-- ==== Sys2Proof/Machine/Tiers.lean ====
section
/-! DEFINITION. Memory requests, corrected words, carve-outs, T2 configuration, copy jobs and loans (R284-R315, R482, R532-R538,
R545). -/
namespace Sys2Proof.Machine

/-! ## Corrected errors (R533, R535, R545) -/

/-- The 2 MiB granule, or the 64 KiB of T0, of a record's ADDR. -/
def recPlace (r : List Byte) : Nat :=
  let a := leAt r 16 8
  if gaSpace a = 1 ∨ gaSpace a = 0 then a / 2 ^ 16 else a / 2 ^ 21

/-- Two corrected errors that coalesce: same SOURCE, DIE, UNIT and place. -/
def sameError (a b : List Byte) : Bool :=
  decide (leAt a 9 1 = leAt b 9 1 ∧ leAt a 33 1 = leAt b 33 1 ∧ leAt a 14 2 = leAt b 14 2 ∧ recPlace a = recPlace b)

/-- A corrected error: it joins an open record, opens one, or is lost when all 8 of its die are open. -/
def State.corrected (s : State) (e : ErrInfo) : State :=
  let r := errRecord s.now s.errFlags 0 1 (e.withCls 0)
  match findPos (fun x => sameError x r) s.logs.opened with
  | some i =>
    let x := s.logs.opened.getD i []
    let n := leAt x 12 2 + 1
    let y := overlay x 12 (toLe 2 n)
    if n ≥ 0xFFFF then (s.withLogs (s.logs.withOpened (dropAt s.logs.opened i))).logRecord y
    else s.withLogs (s.logs.withOpened (setAt s.logs.opened i y))
  | none =>
    if (s.logs.opened.filter (fun x => decide (leAt x 33 1 = leAt r 33 1))).length ≥ 8 then s.count 0xB0018 55 40 1
    else s.withLogs (s.logs.withOpened (s.logs.opened ++ [r]))

def eraseReg (chan : Nat) : Nat := 0xB0300 + chan * 8

/-- A corrected word of T2 counts for its device; the device of 16 distinct words within 1 s is erased unless its subchannel already
holds an erased device (R535). -/
def State.t2Hit (s : State) (chan sub dev word : Nat) : State :=
  let hits := s.net.ecc.filter (fun h => decide (s.now - h.time ≤ 4000000000) &&
    !(decide (h.chan = chan ∧ h.sub = sub ∧ h.dev = dev ∧ h.word = word)))
  let hits := hits ++ [(⟨chan, sub, dev, word, s.now⟩ : EccHit)]
  let s := s.withNet (s.net.withEcc hits)
  let n := (hits.filter (fun h => decide (h.chan = chan ∧ h.sub = sub ∧ h.dev = dev))).length
  if n ≥ 16 ∧ !s.rb (eraseReg chan) (8 * sub + 4) then
    let s := (s.setRf (eraseReg chan) (8 * sub + 3) (8 * sub) dev).setRb (eraseReg chan) (8 * sub + 4) true
    s.corrected { cls := 0, source := 0x13, unit := chan, die := 17 + chan / 8, symbols := 16 * dev,
                  addr := 0x3FFF * 2 ^ 50 + word }
  else s

/-- A code word of spaces 0x1-0x3 has been corrected on a read (R533). -/
def State.fixedWord (s : State) (space off symbols device : Nat) : State :=
  let w := off / wordBytes space * wordBytes space
  let e := (badInfo s space w none) |>.withCls 0 |>.withStatus 0 |>.withSymbols (if space = 3 then 16 * (device % 16) + symbols % 16 else symbols)
  let s := s.corrected e
  if space = 3 ∧ device % 16 ≠ 15 then s.t2Hit (s.t2Chan off) (device / 16 % 2) (device % 16) (2 ^ 46 * space + w) else s

/-- The word with key `k` is stored as one that reads as uncorrectable (R534, R537). -/
def State.spoil (s : State) (k : Nat) : State := s.withBad (insertNat k s.bad)

/-- A byte with bad parity at a storage boundary of spaces 0x1-0x3: the word is poisoned, the record carries POISON, and the region of
the producer is fenced (R537, Table 19.2).
DEDUCED (log entry 59). -/
def State.poison (s : State) (space off : Nat) (region : Option Nat) : State :=
  let w := off / wordBytes space * wordBytes space
  let e := (badInfo s space w region) |>.withSource 7 |>.withFlags 8 |>.withStatus 0
  let s := s.spoil (memKey space w)
  match region with
  | some g => s.fenceRegion g 0x06 0xFFFF e
  | none => s.raiseError e

/-! ## Memory requests (R293) -/

/-- A request of the sender `o`: its partition, chip and longest length (R292). -/
def originReq (s : State) (o : Origin) (span op addr len : Nat) (data : List Byte) : MemReq :=
  match o with
  | .efnil => ⟨op, addr, len, data, 0xFFF, none, none, 4096, false, false⟩
  | .core _ => ⟨op, addr, len, data, 0xFFF, none, none, 64, false, false⟩
  | .region g => ⟨op, addr, len, data, s.partition g, none, some g, 4096, false, false⟩
  | .chip n => ⟨op, addr, len, data, span, some n, none, 4096, false, false⟩

/-- The client that takes a late answer. -/
def originClient : Origin → Client
  | .efnil => .core 32 0 false
  | .core i => .core (i + 32) 0 false
  | _ => .none
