/-! ## End (R354) -/

/-- The front job that has ended posts its completion, and the next job reaches the front.
DEDUCED (log entry 51). -/
def execPkgJobEnd (s : State) : Out :=
  match s.pkg.jobs with
  | [] => .next s
  | j :: rest =>
    if j.ph ≠ PkgPh.ended then .next s
    else
      let s := s.postEvent (s.evRoute 4) 0x07 16 0xFF 0
        (toLe 8 s.now ++ toLe 4 (kJob j.desc) ++ toLe 1 j.status ++ toLe 3 0 ++ toLe 4 j.parts ++ toLe 2 j.failed ++ toLe 2 0 ++ toLe 8 j.copied)
      let s := s.count 0x30518 47 32 1
      let s := if j.status = 0 then s else s.count 0x30518 63 48 1
      .next (s.setPkg (s.pkg.withJobs rest))

/-! ## Veils (R279) -/

def State.veilBase (s : State) : W64 := s.reg 0x30400
def State.veilEntry (s : State) (v : Nat) : List Byte :=
  if v < s.rf 0x30408 12 0 then s.tableEntry s.veilBase v else List.replicate 64 0

def State.judgeVeilPrime (s : State) (w : W64) : Nat × State :=
  let v := fld w 11 0
  let e := s.veilEntry v
  if !entValid e then (St.veilInvalid, s)
  else if leAt e 48 1 = 1 then (St.veilBusy, s)
  else (0, s.setEntry s.veilBase v 48 1 1)

def execSrvVeilPrime (w : W64) (s : State) : Out := regRow s 0x30410 (fun s => s.judgeVeilPrime w)

/-- Priming of veil v by the model at table index m has ended: READY with MODEL_GEN and PRIMED_AT, or FAILED (R279).
DESIGN CHOICE (log entry 2). -/
def execVeilPrimed (v m : Nat) (ok : Bool) (s : State) : Out :=
  let e := s.veilEntry v
  if leAt e 48 1 ≠ 1 then .next s
  else
    let x := s.modelEntry m
    if ok ∧ entValid x ∧ leAt x 4 4 = leAt e 4 4 ∧ (mState x = 2 ∨ mState x = 3) then
      let s := (s.setEntry s.veilBase v 8 4 (mTarget x)).setEntry s.veilBase v 52 8 s.now
      .next (s.setEntry s.veilBase v 48 1 2)
    else .next (s.setEntry s.veilBase v 48 1 3)

end Sys2Proof.Machine
end

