/-- Every run of the step has ended: STEP frames are built and sent (R395).
DEDUCED (log entry 50). -/
def execStepEmission (s : State) : Out :=
  if !s.rb 0x30000 0 || !s.srv.going || !s.stepRun then .next s
  else
    let s := s.settleChunks.sendGaps
    let ents := s.srv.entries.foldl (fun l e => insertEnt e l) []
    let s := (destsOf ents).foldl (fun (s : State) k => s.emitStep k (ents.filter (fun e => e.dest == k)) true) s
    .next (s.setSrv (s.srv.withEntries []))

/-- A queued fragment of a STEP frame of step n. -/
def isStepFrag (n : Nat) (f : OutFrame) : Bool :=
  f.kind == .serve && decide (beAt f.body 1 1 = 0x12) && decide (beAt f.body 8 8 = n)

/-- The charge of a token that a decode run did not produce is returned. -/
def State.returnToken (s : State) (i : Nat) : State :=
  let t := s.qTenant i
  let e := s.stepTenant t
  (s.setTenant t 32 4 (min (nBurst e) (nLevel e + 16))).subTenant t 48 8 16

/-- The ports of the emitter. -/
def srvPorts : List Nat := [34 * 8, 35 * 8]

/-- The step in progress is over (R389, R395): fragments not handed to a MAC are dropped with their frames, sequences `unstarted` of the decode plan
yield no token, and what the others of its runs still deliver belongs to this step, with its frame dropped. -/
def State.closeStep (s : State) (unstarted : List Nat) (going : Bool) : State :=
  let n := (s.reg 0x30018).toNat
  let s := if going then s.count 0x30090 15 0 1 else s.settleChunks
  let gone := unstarted.filter s.srv.decode.contains
  let s := gone.foldl (fun (s : State) i => s.returnToken i) s
  let rest := s.srv.decode.filter (fun i => !gone.contains i) ++
    ((s.srv.running.map (·.seq)).eraseDups.filter (fun i => s.endsPrompt i && !s.srv.late.any (fun e => e.1 == i)))
  let queued := srvPorts.flatMap (fun e => (s.sub e).egress.filter (isStepFrag n))
  let s := srvPorts.foldl (fun (s : State) e => s.setSub e ((s.sub e).withEgress ((s.sub e).egress.filter (fun f => !isStepFrag n f)))) (s.loseFrames queued)
  let owing := rest.foldl (fun a i => insertNat (s.qDest i) a) (destsOf s.srv.entries)
  let s := (owing.filter (fun k => !queued.any (fun f => beAt f.body 28 2 == k))).foldl (fun (s : State) k => s.emitStep k [] false) s
  s.setSrv (s.srv |>.withDecode [] |>.withEntries [] |>.withChunks [] |>.withLate (s.srv.late ++ rest.map (fun i => (i, n))) |>.withGoing false)

/-- T + PERIOD (R386, R389, R397). -/
def execStepDeadline (unstarted : List Nat) (going : Bool) (s : State) : Out :=
  if !s.rb 0x30000 0 || !s.srv.going || decide (s.now < s.stepAt s.srv.period) then .next s else .next (s.closeStep unstarted going)

/-! ## SRV_CTL and the heartbeat (R398, R399) -/

/-- The heartbeat is within the last 2 s. -/
def State.beatFresh (s : State) : Bool := match s.srv.beat with
  | some t => decide (s.now - t ≤ 8000000000)
  | none => false

/-- ENABLE is set: the first boundary comes at the next start of a step by the registers. It is cleared: the step in progress is over, and a SWAP that
waits for a boundary begins (R358, R386).
DEDUCED (log entry 50). -/
def State.turnEngine (s : State) (was : Bool) : State :=
  if s.rb 0x30000 0 = was then s
  else if was then (if s.srv.going then s.closeStep [] true else s).waitingSwap
  else
    let phase := (s.reg 0x30010).toNat
    s.setSrv (s.srv.withDue (if s.now ≤ phase then phase else nextDue (s.now - 1) phase (s.rf 0x30008 19 0)))

/-- A write of SRV_CTL. -/
def State.judgeSrvCtl (s : State) (v : W64) : Nat × State :=
  let was := s.rb 0x30000 0
  if bit v 0 ∧ !s.ready 5 then (St.dieNotReady, s)
  else if bit v 2 ∧ !s.beatFresh then (St.hold, s)
  else
    let s1 := (s.writeReg 0x30000 v).turnEngine was
    (0, if bit v 2 then s1.setSrv (s1.srv.withResumeDue true) else s1)

/-- A write of SRV_CTL that starts or stops the engine. -/
def execServeEnable (v : W64) (s : State) : Out := regRow s 0x30000 (fun s => s.judgeSrvCtl v)

/-- A write of 1 to SRV_CTL.RESUME, the other bits as they are. -/
def execHoldResume (s : State) : Out := regRow s 0x30000 (fun s => s.judgeSrvCtl (setBit (s.reg 0x30000) 2 true))

def State.judgeHeartbeat (s : State) : Nat × State := (0, s.setSrv (s.srv.withBeat (some s.now)))
def execHeartbeat (_v : W64) (s : State) : Out := regRow s 0x30080 (fun s => s.judgeHeartbeat)

/-- With HB_ARM set no heartbeat has come for 2 s, or none since the reset: Hold is entered at the next boundary (R398).
DEDUCED (log entry 50).
DEDUCED (log entry 71). -/
def execHeartbeatTimeout (s : State) : Out :=
  .next (if s.rb 0x30000 3 && !s.beatFresh then s.setSrv (s.srv.withHoldDue true) else s)

end Sys2Proof.Machine
end

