-- ==== Sys2Proof/Machine/Ptp.lean ====
section
/-! DEFINITION. PTP: its messages and the discipline of device time (R453, R454, R525-R528). The layout of messages is that of IEEE
1588-2019 (log entry 16). -/
namespace Sys2Proof.Machine

/-! ## Values of which the spec gives no rounding -/

/-- A quotient rounded down or up: which of the two is free. -/
def State.nearQuot (s : State) (num : Int) (den : Nat) : Int × State :=
  let q := num / (den : Int)
  if num % (den : Int) = 0 then (q, s)
  else
    let (v, s) := s.freeVal
    (if bit v 0 then q + 1 else q, s)

/-! ## Messages -/

/-- HUB_PTP_CFG, and an interval of it as the power of two by which a second is divided (negative logarithms) or multiplied. -/
def ptpCfg : Nat := 0x90010
/-- A field of HUB_PTP_CFG as a signed logarithm. -/
def State.ptpLog (s : State) (lo : Nat) : Int := sext 4 (s.rf ptpCfg (lo + 3) lo)
/-- 2^log seconds in qns. -/
def secondsLog (l : Int) : Nat := if l < 0 then 4000000000 / 2 ^ l.natAbs else 4000000000 * 2 ^ l.natAbs

/-- This sub-port's port identity. -/
def State.portId (s : State) (e : Nat) : List Byte := toBe 8 (s.reg 0x90040).toNat ++ toBe 2 (e + 1)

/-- A message of sub-port e: its header with a body.
PRESUMED (log entry 16). -/
def State.ptpMsg (s : State) (e type seq : Nat) (flags : Nat) (corr : Int) (control log : Nat) (body : List Byte) : List Byte :=
  toBe 1 type ++ [0x12] ++ toBe 2 (34 + body.length) ++ toBe 1 (s.rf (subCfg e) 31 24) ++ [0] ++ toBe 2 flags ++
    toBe 8 (wrapInt 64 corr) ++ toBe 4 0 ++ s.portId e ++ toBe 2 seq ++ toBe 1 control ++ toBe 1 log ++ body

/-- Destination addresses: peer delay messages, and all others. -/
def ptpMac (type : Nat) : Nat := if type = 2 ∨ type = 3 ∨ type = 0xA then 0x0180C200000E else 0x011B19000000

/-- A message queued at sub-port e. -/
def State.sendPtp (s : State) (e : Nat) (b : List Byte) : State :=
  s.queueOut e
    { kind := .ptp, tc := s.classOf e .ptp, mac := ptpMac (pType b), vlan := .own, udp := none, flow := 0, body := b, born := none }

/-- A periodic message of a type is due: its interval has passed since it was last sent, or device time has stepped back since. -/
def State.ptpDue (s : State) (e type : Nat) (gap : Nat) : Bool :=
  match (s.sub e).ptpAt.find? (fun x => x.1 == type) with
  | some (_, t) => decide (s.now < t ∨ t + gap ≤ s.now)
  | none => true

/-- The next sequence number of a type of periodic message, which is sent now. -/
def State.takePtpSeq (s : State) (e type : Nat) : Nat × State :=
  let p := s.sub e
  let n := ((p.ptpSeq.find? (fun x => x.1 == type)).map (·.2)).getD 0
  (n, s.setSub e (p |>.withPtpSeq ((type, (n + 1) % 65536) :: p.ptpSeq.filter (fun x => x.1 != type))
    |>.withPtpAt ((type, s.now) :: p.ptpAt.filter (fun x => x.1 != type))))

/-- A timestamp in a message, in qns. -/
def stampAt (b : List Byte) (i : Nat) : Nat := (beAt b i 6 * 1000000000 + beAt b (i + 6) 4) * 4
/-- correctionField, in 2^-14 qns. -/
def corrOf (b : List Byte) : Int := sext 64 (beAt b 8 8)

/-- Whether a message is one that the sub-port's PTP takes. -/
def State.ptpTakes (s : State) (e : Nat) (b : List Byte) : Bool :=
  decide (b.length ≥ 44 ∧ beAt b 1 1 % 16 = 2 ∧ beAt b 4 1 = s.rf (subCfg e) 31 24) && decide (s.ptpState e ≠ 0)

def State.p2p (s : State) (e : Nat) : Bool := s.rb (subCfg e) 19

/-! ## Timers of a sub-port (R528) -/

/-- Sync and Follow_Up of a MASTER sub-port. The Follow_Up takes the departure of its Sync as it leaves. -/
def execPtpSyncTimer (e : Nat) (s : State) : Out :=
  if e ≥ 288 then .fault (.noSuchUnit "egress")
  else if s.ptpState e ≠ 1 ∨ !s.linkUp e ∨ !s.ptpDue e 0 (secondsLog (s.ptpLog 0)) then .next s
  else
    let (n, s) := s.takePtpSeq e 0
    let l := wrapInt 8 (s.ptpLog 0)
    let s := s.sendPtp e (s.ptpMsg e 0 n 0x0200 0 0 l (List.replicate 10 0))
    .next (s.sendPtp e (s.ptpMsg e 8 n 0 0 2 l (List.replicate 10 0)))

/-- Announce with the dataset that the control node writes. The FLAGS of the dataset are leap61, leap59, currentUtcOffsetValid, ptpTimescale,
timeTraceable and frequencyTraceable. -/
def execPtpAnnounceTimer (e : Nat) (s : State) : Out :=
  if e ≥ 288 then .fault (.noSuchUnit "egress")
  else if s.ptpState e ≠ 1 ∨ !s.linkUp e ∨ !s.ptpDue e 0xB (secondsLog (s.ptpLog 4)) then .next s
  else
    let (n, s) := s.takePtpSeq e 0xB
    let d := 0x90028
    let body := List.replicate 10 (0 : Byte) ++ toBe 2 (s.rf d 63 48) ++ [0] ++ toBe 1 (s.rf d 7 0) ++ toBe 1 (s.rf d 23 16) ++
      toBe 1 (s.rf d 31 24) ++ toBe 2 (s.rf d 47 32) ++ toBe 1 (s.rf d 15 8) ++ toBe 8 (s.reg 0x90030).toNat ++
      toBe 2 (s.rf 0x90038 15 0) ++ toBe 1 (s.rf 0x90038 23 16)
    .next (s.sendPtp e (s.ptpMsg e 0xB n (s.rf 0x90038 29 24) 0 5 (wrapInt 8 (s.ptpLog 4)) body))

/-- A requesting sub-port sends Pdelay_Req, or the SLAVE with end-to-end delay Delay_Req. -/
def execPtpDelayTimer (e : Nat) (s : State) : Out :=
  if e ≥ 288 then .fault (.noSuchUnit "egress")
  else if s.ptpState e = 0 ∨ !s.linkUp e ∨ (!s.p2p e ∧ s.ptpState e ≠ 2) then .next s
  else if !s.ptpDue e (if s.p2p e then 2 else 1) (secondsLog (s.ptpLog 8)) then .next s
  else
    let type := if s.p2p e then 2 else 1
    let (n, s) := s.takePtpSeq e type
    let p := s.sub e
    let s := s.setSub e (p.withPtp (p.ptp |>.withReqSeq n |>.withReqAt none |>.withRespAt none))
    .next (s.sendPtp e (s.ptpMsg e type n 0 0 (if type = 1 then 1 else 5) 0x7F (List.replicate (if type = 1 then 10 else 20) 0)))

/-! ## Requests (R453, R528) -/

/-- The first waiting message that satisfies `q`, taken from the queue. -/
def State.takePtpMsg (s : State) (q : InFrame → Bool) : Option (InFrame × State) :=
  match findPos q s.net.ptpIn with
  | some i => (s.net.ptpIn[i]?).map (fun f => (f, s.withNet (s.net.withPtpIn (dropAt s.net.ptpIn i))))
  | none => none

def isPtpReq (f : InFrame) : Bool := decide (pType f.bytes = 1 ∨ pType f.bytes = 2)

/-- A Delay_Req is answered by a MASTER sub-port with end-to-end delay; a Pdelay_Req by a sub-port with peer-to-peer delay. -/
def State.answerPtp (s : State) (f : InFrame) : State :=
  let e := f.egress
  let b := f.bytes
  let who := slice b 20 10
  if !s.ptpTakes e b then s
  else if pType b = 1 then
    if s.p2p e ∨ s.ptpState e ≠ 1 then s
    else s.sendPtp e (s.ptpMsg e 9 (pSeq b) 0 (corrOf b - ptpRest f.time) 3 (wrapInt 8 (s.ptpLog 8)) (ptpTime f.time ++ who))
  else if !s.p2p e then s
  else
    let s := s.sendPtp e (s.ptpMsg e 3 (pSeq b) 0x0200 (-(ptpRest f.time : Int)) 5 0x7F (ptpTime f.time ++ who))
    s.sendPtp e (s.ptpMsg e 0xA (pSeq b) 0 (corrOf b) 5 0x7F (List.replicate 10 0 ++ who))

def execPtpDelayReq (s : State) : Out :=
  match s.takePtpMsg isPtpReq with
  | some (f, s) => .next (s.answerPtp f)
  | none => .next s

/-! ## The discipline (R526, R527) -/

/-- The nominal rate. -/
def rateNominal : Int := 0x199999999A

/-- HUB_PTP_RATE.ADJ, and the rate that follows from it. -/
def State.setAdj (s : State) (adj : Int) : State :=
  let (d, s) := s.nearQuot (rateNominal * adj) 1000000000
  (s.setRf 0x90020 31 0 (wrapInt 32 adj)).setReg 0x90008 (BitVec.ofNat 64 (rateNominal + d).toNat)

/-- An offset theta in qns disciplines device time. -/
def State.discipline (s : State) (theta : Int) : State :=
  let sat := max (-(2 ^ 31 : Int)) (min (2 ^ 31 - 1) theta)
  let s := s.setRf ptpStat 31 0 (wrapInt 32 sat)
  if !s.everLocked ∧ theta.natAbs > 4000 then
    let s := s.stepTime ((s.time : Int) - theta * 2 ^ 32).toNat
    (s.withPtp (s.ptp |>.withIntegral 0 |>.withGood 0)).count ptpStat 55 48 1
  else
    let integral := s.ptp.integral + theta
    let slow := (-(s.ptpLog 0)).toNat
    let (a, s) := s.nearQuot (-(32 * theta + integral) * (2 ^ slow : Nat)) 1024
    let top : Int := s.rf ptpCfg 24 16 * 1000
    let s := s.setAdj (max (-top) (min top a))
    let fine := decide (theta.natAbs ≤ 4000)
    let s := s.withPtp (s.ptp |>.withIntegral integral |>.withGood (if fine then s.ptp.good + 1 else 0))
    let s := if fine then s else s.unlock
    if s.ptp.good ≥ 8 then s.lock else s

/-- The mean path delay of a sub-port, from twice its value in 2^-14 qns. -/
def State.setDelay (s : State) (e : Nat) (twice : Int) : State :=
  let (d, s) := s.nearQuot (max 0 twice) (2 ^ 15)
  let p := s.sub e
  let s := s.setSub e (p.withPtp (p.ptp.withDelay (some d.toNat)))
  if s.ptpState e = 2 then s.setRf 0x90020 63 32 (min d.toNat (2 ^ 32 - 1)) else s

/-- Time in qns as 2^-14 qns. -/
def fine14 (q : Nat) : Int := (q : Int) * 2 ^ 14

/-- A message that is no request: what it adds to the sub-port's measurements, and the offset when it gives one.
PRESUMED (log entry 16). DEDUCED (log entry 55). -/
def State.hearPtp (s : State) (f : InFrame) : Option Int × State :=
  let e := f.egress
  let b := f.bytes
  let p := s.sub e
  let r := p.ptp
  if !s.ptpTakes e b then (none, s)
  else match pType b with
    | 0 =>
      -- one-step Syncs are not implemented
      if s.ptpState e ≠ 2 ∨ beAt b 6 2 / 0x200 % 2 = 0 then (none, s)
      else (none, (s.setSub e (p.withPtp (r |>.withSyncSeq (pSeq b) |>.withSyncAt (some f.time) |>.withSyncCorr (corrOf b)))).withPtp
        (s.ptp.withLastSync (some s.now)))
    | 8 =>
      match r.syncAt with
      | some t2 =>
        if s.ptpState e ≠ 2 ∨ pSeq b ≠ r.syncSeq then (none, s)
        else
          let t1 := fine14 (stampAt b 34) + r.syncCorr + corrOf b
          let s := s.setSub e (p.withPtp (r |>.withSyncAt none |>.withT1 (some t1) |>.withT2 t2))
          match r.delay with
          | some d =>
            let (q, s) := s.nearQuot (fine14 t2 - t1) (2 ^ 14)
            (some (q - d), s)
          | none => (none, s)
      | none => (none, s)
    | 9 =>
      match r.t1, r.reqAt with
      | some t1, some t3 =>
        if s.p2p e ∨ s.ptpState e ≠ 2 ∨ pSeq b ≠ r.reqSeq ∨ slice b 44 10 ≠ s.portId e then (none, s)
        else
          let s := s.setSub e (p.withPtp (r.withReqAt none))
          (none, s.setDelay e (fine14 r.t2 - t1 + (fine14 (stampAt b 34) - fine14 t3 - corrOf b)))
      | _, _ => (none, s)
    | 3 =>
      if !s.p2p e ∨ pSeq b ≠ r.reqSeq ∨ slice b 44 10 ≠ s.portId e then (none, s)
      else (none, s.setSub e (p.withPtp (r |>.withRespSeq (pSeq b) |>.withRespAt (some f.time) |>.withPeerIn (fine14 (stampAt b 34))
          |>.withPeerCorr (corrOf b))))
    | 0xA =>
      match r.respAt, r.reqAt with
      | some t4, some t1 =>
        if !s.p2p e ∨ pSeq b ≠ r.respSeq ∨ slice b 44 10 ≠ s.portId e then (none, s)
        else
          let s := s.setSub e (p.withPtp (r |>.withRespAt none |>.withReqAt none))
          (none, s.setDelay e (fine14 t4 - fine14 t1 - (fine14 (stampAt b 34) - r.peerIn) - r.peerCorr - corrOf b))
      | _, _ => (none, s)
    | _ => (none, s)

/-- Messages that are no requests are taken in order, until one gives an offset.
DEDUCED (log entry 55). -/
def State.ptpRun (s : State) : Nat → State
  | 0 => s
  | n + 1 => match s.takePtpMsg (fun f => !isPtpReq f) with
    | none => s
    | some (f, s) => match s.hearPtp f with
      | (some theta, s) => s.discipline theta
      | (none, s) => State.ptpRun s n

/-- A Sync with its Follow_Up gives an offset. -/
def execPtpSync (s : State) : Out := .next (s.ptpRun s.net.ptpIn.length)

/-- No Sync has arrived for 4 Sync intervals. -/
def execPtpSyncTimeout (s : State) : Out :=
  let late : Bool := match s.ptp.lastSync with
    | some t => decide (t + 4 * secondsLog (s.ptpLog 0) ≤ s.now)
    | none => true
  .next (if late then s.unlock else s)

end Sys2Proof.Machine
end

==================================================

(EXERCISE OBJECTIVE):
Take the lines above from the one containing "def execVeilPrimed (v" down to the one containing "let s := (s.setEntry", and transcribe them exactly, both ends included.

(TASK SOLUTION):
def execVeilPrimed (v m : Nat) (ok : Bool) (s : State) : Out :=
  let e := s.veilEntry v
  if leAt e 48 1 ≠ 1 then .next s
  else
    let x := s.modelEntry m
    if ok ∧ entValid x ∧ leAt x 4 4 = leAt e 4 4 ∧ (mState x = 2 ∨ mState x = 3) then
      let s := (s.setEntry s.veilBase v 8 4 (mTarget x)).setEntry s.veilBase v 52 8 s.now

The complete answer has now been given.